Let’s now take a look at hedge fund activity in other stocks – not necessarily in the same industry as Inphi Corporation (NYSE:IPHI) but similarly valued. We will take a look at PotlatchDeltic Corporation (NASDAQ:PCH), Ryder System, Inc. (NYSE:R), Extended Stay America Inc (NASDAQ:STAY), and Chesapeake Energy Corporation (NYSE:CHK). This group of stocks’ market caps resemble IPHI’s market cap.
|Ticker||No of HFs with positions||Total Value of HF Positions (x1000)||Change in HF Position|
View table here if you experience formatting issues.

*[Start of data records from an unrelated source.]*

-- ==== Sys2Proof/Laws/Geometry.lean ====
section
/-! SUPPORT. A valid region in natural numbers: its span, its count, and its addresses. -/
namespace Sys2Proof.Machine

theorem admitted_iff (b : Build) : admitted b = true ↔
    b.cols = 128 ∧ 1 ≤ b.pages ∧ b.pages ≤ 8 ∧ 1 ≤ b.maxChunk ∧ b.maxXfer = b.maxChunk + 1 ∧ minXfer b ≤ b.maxXfer ∧
    b.pageBase &&& 0x07#8 = 0#8 ∧ b.colLoBase &&& 0x0F#8 = 0#8 ∧ b.colHiBase &&& 0x07#8 = 0#8 := by
  simp [admitted, and_assoc]

theorem rowOk_iff (b : Build) (y h : Int) : rowOk b y h = true ↔
    0 ≤ y ∧ 0 < h ∧ y + h ≤ (b.pages * 8 : Nat) ∧ y % 8 = 0 ∧ h % 8 = 0 := by
  simp only [rowOk, Bool.and_eq_true, decide_eq_true_eq, and_assoc]; rfl

theorem colOk_iff (b : Build) (x w : Int) : colOk b x w = true ↔ 0 ≤ x ∧ 0 < w ∧ x + w ≤ b.cols := by
  simp only [colOk, Bool.and_eq_true, decide_eq_true_eq, and_assoc]

theorem lenOk_iff (op : BitVec 4) (w h : Int) (n : Nat) : lenOk op w h n = true ↔ (op = 2#4 → (n : Int) = h / 8 * w) := by
  simp only [lenOk, Bool.or_eq_true, bne_iff_ne, ne_eq, decide_eq_true_eq, imp_iff_not_or]; rfl

theorem capOk_iff (b : Build) (w h : Int) : capOk b w h = true ↔ h / 8 * w ≤ (b.pages * b.cols : Nat) := by
  simp only [capOk, decide_eq_true_eq]; rfl

/-- What the validator passes, without its order. -/
theorem validate_eq_none {b : Build} {op : BitVec 4} {x y w h : Int} {n : Nat} :
    validate b op x y w h n = none ↔
      rowOk b y h = true ∧ colOk b x w = true ∧ lenOk op w h n = true ∧ capOk b w h = true := by
  unfold validate
  cases rowOk b y h <;> cases colOk b x w <;> cases lenOk op w h n <;> cases capOk b w h <;> simp

/-- A region that passed validation, its derived registers fixed, in natural numbers. -/
structure Region.Facts (b : Build) (r : Region) : Prop where
  width   : 1 ≤ r.rw.toNat
  right   : r.colEnd = r.rx.toNat + r.rw.toNat
  inside  : r.colEnd ≤ b.cols
  span    : r.p0 ≤ r.p1
  bottom  : r.p1 < b.pages
  count   : r.nb = (r.p1 + 1 - r.p0) * r.rw.toNat
  length  : r.op = opBitmap → r.dlen.toNat = r.nb

theorem toInt_of_nonneg {v : Word} (h : 0 ≤ v.toInt) : v.toInt = v.toNat := by
  rw [BitVec.toInt_eq_toNat_cond] at h ⊢
  split <;> simp_all
  have := v.isLt
  omega

theorem Region.facts {b : Build} {r : Region} (h : r.ok b) : r.Facts b := by
  obtain ⟨-, hv, hf⟩ := h
  unfold validateRegion at hv
  rw [validate_eq_none] at hv
  obtain ⟨hrow, hcol, hlen, -⟩ := hv
  simp only [rowOk, colOk, Bool.and_eq_true, decide_eq_true_eq] at hrow hcol
  obtain ⟨⟨⟨⟨y0, h0⟩, ysum⟩, ymod⟩, hmod⟩ := hrow
  obtain ⟨⟨x0, w0⟩, xsum⟩ := hcol
  rw [rows] at ysum
  have ex := toInt_of_nonneg x0
  have ey := toInt_of_nonneg y0
  have ew := toInt_of_nonneg w0.le
  have eh := toInt_of_nonneg h0.le
  have f0 := congrArg Region.p0 hf
  have f1 := congrArg Region.p1 hf
  have f2 := congrArg Region.nb hf
  have f3 := congrArg Region.colEnd hf
  simp only [fixRegion, byteCount] at f0 f1 f2 f3
  rw [ex] at x0 xsum f3; rw [ey] at y0 ysum ymod f0 f1; rw [ew] at w0 xsum f2 f3; rw [eh] at h0 ysum hmod f1 f2
  have g2 : r.nb = r.rh.toNat / 8 * r.rw.toNat := by
    rw [← f2, show ((r.rh.toNat : Int) / 8 * (r.rw.toNat : Int)) = ((r.rh.toNat / 8 * r.rw.toNat : Nat) : Int) by push_cast; rfl]
    exact Int.toNat_natCast _
  refine ⟨by omega, by omega, by omega, by omega, by omega, ?_, ?_⟩
  · rw [g2, show r.rh.toNat / 8 = r.p1 + 1 - r.p0 by omega]
  · intro hop
    simp only [lenOk, hop, bne_self_eq_false, Bool.false_or, decide_eq_true_eq, byteCount, ew, eh] at hlen
    rw [g2]; exact_mod_cast hlen

/-- The address of byte `i` of a valid region, page and column apart, lies inside the buffer, under both layouts. -/
theorem Region.Facts.page_lt {b : Build} {r : Region} (f : r.Facts b) {i : Nat} (hi : i < r.nb) :
    r.p0 + i / r.rw.toNat ≤ r.p1 := by
  have h := f.count ▸ hi
  have : i / r.rw.toNat < r.p1 + 1 - r.p0 := by
    rw [Nat.div_lt_iff_lt_mul f.width]; exact h
  have := f.span; omega

theorem addrStrided_lt {b : Build} {r : Region} (f : r.Facts b) {i : Nat} (hi : i < r.nb) : addrStrided b r i < cap b := by
  have hp := f.page_lt hi
  have hm := Nat.mod_lt i f.width
  have := f.right; have := f.inside; have := f.bottom
  unfold addrStrided cap
  calc (r.p0 + i / r.rw.toNat) * b.cols + r.rx.toNat + i % r.rw.toNat
      < (r.p0 + i / r.rw.toNat) * b.cols + b.cols := by omega
    _ = (r.p0 + i / r.rw.toNat + 1) * b.cols := by ring
    _ ≤ b.pages * b.cols := Nat.mul_le_mul_right _ (by omega)

theorem addrLinear_lt {b : Build} {r : Region} (f : r.Facts b) {i : Nat} (hi : i < r.nb) : addrLinear b r i < cap b := by
  have h := f.count ▸ hi
  have h1 := f.right; have h2 := f.inside; have h3 := f.bottom; have h4 := f.span
  obtain ⟨n, hn⟩ : ∃ n, r.p1 + 1 - r.p0 = n + 1 := ⟨r.p1 - r.p0, by omega⟩
  rw [hn] at h
  have h5 : n * r.rw.toNat ≤ n * b.cols := Nat.mul_le_mul_left _ (by omega)
  unfold addrLinear baseAddr cap
  calc r.p0 * b.cols + r.rx.toNat + i
      < r.p0 * b.cols + r.rx.toNat + (n + 1) * r.rw.toNat := by omega
    _ = r.p0 * b.cols + (r.rx.toNat + r.rw.toNat) + n * r.rw.toNat := by ring
    _ ≤ r.p0 * b.cols + b.cols + n * b.cols := by omega
    _ = (r.p0 + n + 1) * b.cols := by ring
    _ ≤ b.pages * b.cols := Nat.mul_le_mul_right _ (by omega)

theorem addr_lt {b : Build} {r : Region} (f : r.Facts b) {i : Nat} (hi : i < r.nb) : addr b r i < cap b := by
  unfold addr; split
  · exact addrLinear_lt f hi
  · exact addrStrided_lt f hi

/-- A byte index in terms of its page and its offset in the page. -/
theorem regionIndex_div_mod {r : Region} {b : Build} (f : r.Facts b) {pg col : Nat}
    (h1 : r.rx.toNat ≤ col) (h2 : col < r.colEnd) :
    regionIndex r pg col / r.rw.toNat = pg - r.p0 ∧ regionIndex r pg col % r.rw.toNat = col - r.rx.toNat := by
  have := f.right; have hw := f.width
  unfold regionIndex
  constructor
  · rw [Nat.mul_comm, Nat.mul_add_div (by omega), Nat.div_eq_of_lt (by omega)]; omega
  · rw [Nat.mul_comm, Nat.mul_add_mod, Nat.mod_eq_of_lt (by omega)]

theorem regionIndex_lt {r : Region} {b : Build} (f : r.Facts b) {pg col : Nat} (hp : r.p0 ≤ pg) (hp' : pg ≤ r.p1)
    (h1 : r.rx.toNat ≤ col) (h2 : col < r.colEnd) : regionIndex r pg col < r.nb := by
  have h3 := f.right; have hw := f.width
  unfold regionIndex
  rw [f.count]
  calc (pg - r.p0) * r.rw.toNat + (col - r.rx.toNat) < (pg - r.p0) * r.rw.toNat + r.rw.toNat := by omega
    _ = (pg - r.p0 + 1) * r.rw.toNat := by ring
    _ ≤ (r.p1 + 1 - r.p0) * r.rw.toNat := Nat.mul_le_mul_right _ (by omega)

/-- Within a page consecutive columns stand at consecutive addresses, under both layouts. -/
theorem addr_add {b : Build} {r : Region} (f : r.Facts b) {pg col k : Nat}
    (h1 : r.rx.toNat ≤ col) (h2 : col + k < r.colEnd) :
    addr b r (regionIndex r pg (col + k)) = addr b r (regionIndex r pg col) + k := by
  obtain ⟨d1, m1⟩ := regionIndex_div_mod f h1 (by omega : col < r.colEnd)
  obtain ⟨d2, m2⟩ := regionIndex_div_mod f (by omega : r.rx.toNat ≤ col + k) h2
  unfold addr; split
  · unfold addrLinear regionIndex; omega
  · unfold addrStrided; rw [d1, m1, d2, m2]; omega

/-- The Strided address of column `col` of page `pg` is that page's and column's cell (20_memory R55). -/
theorem addrStrided_regionIndex {b : Build} {r : Region} (f : r.Facts b) {pg col : Nat} (hp : r.p0 ≤ pg)
    (h1 : r.rx.toNat ≤ col) (h2 : col < r.colEnd) :
    addrStrided b r (regionIndex r pg col) = pg * b.cols + col := by
  obtain ⟨d1, m1⟩ := regionIndex_div_mod f h1 h2
  unfold addrStrided
  rw [d1, m1, show r.p0 + (pg - r.p0) = pg by omega]; omega

end Sys2Proof.Machine
end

As you can see these stocks had an average of 20.5 hedge funds with bullish positions and the average amount invested in these stocks was $314 million. That figure was $388 million in IPHI’s case. Extended Stay America Inc (NASDAQ:STAY) is the most popular stock in this table. On the other hand Chesapeake Energy Corporation (NYSE:CHK) is the least popular one with only 17 bullish hedge fund positions. Compared to these stocks Inphi Corporation (NYSE:IPHI) is more popular among hedge funds. Our calculations showed that top 20 most popular stocks among hedge funds returned 37.4% in 2019 through the end of November and outperformed the S&P 500 ETF (SPY) by 9.9 percentage points. Hedge funds were also right about betting on IPHI as the stock returned 14.1% during the first two months of Q4 and outperformed the market by an even larger margin. Hedge funds were clearly right about piling into this stock relative to other stocks with similar market capitalizations.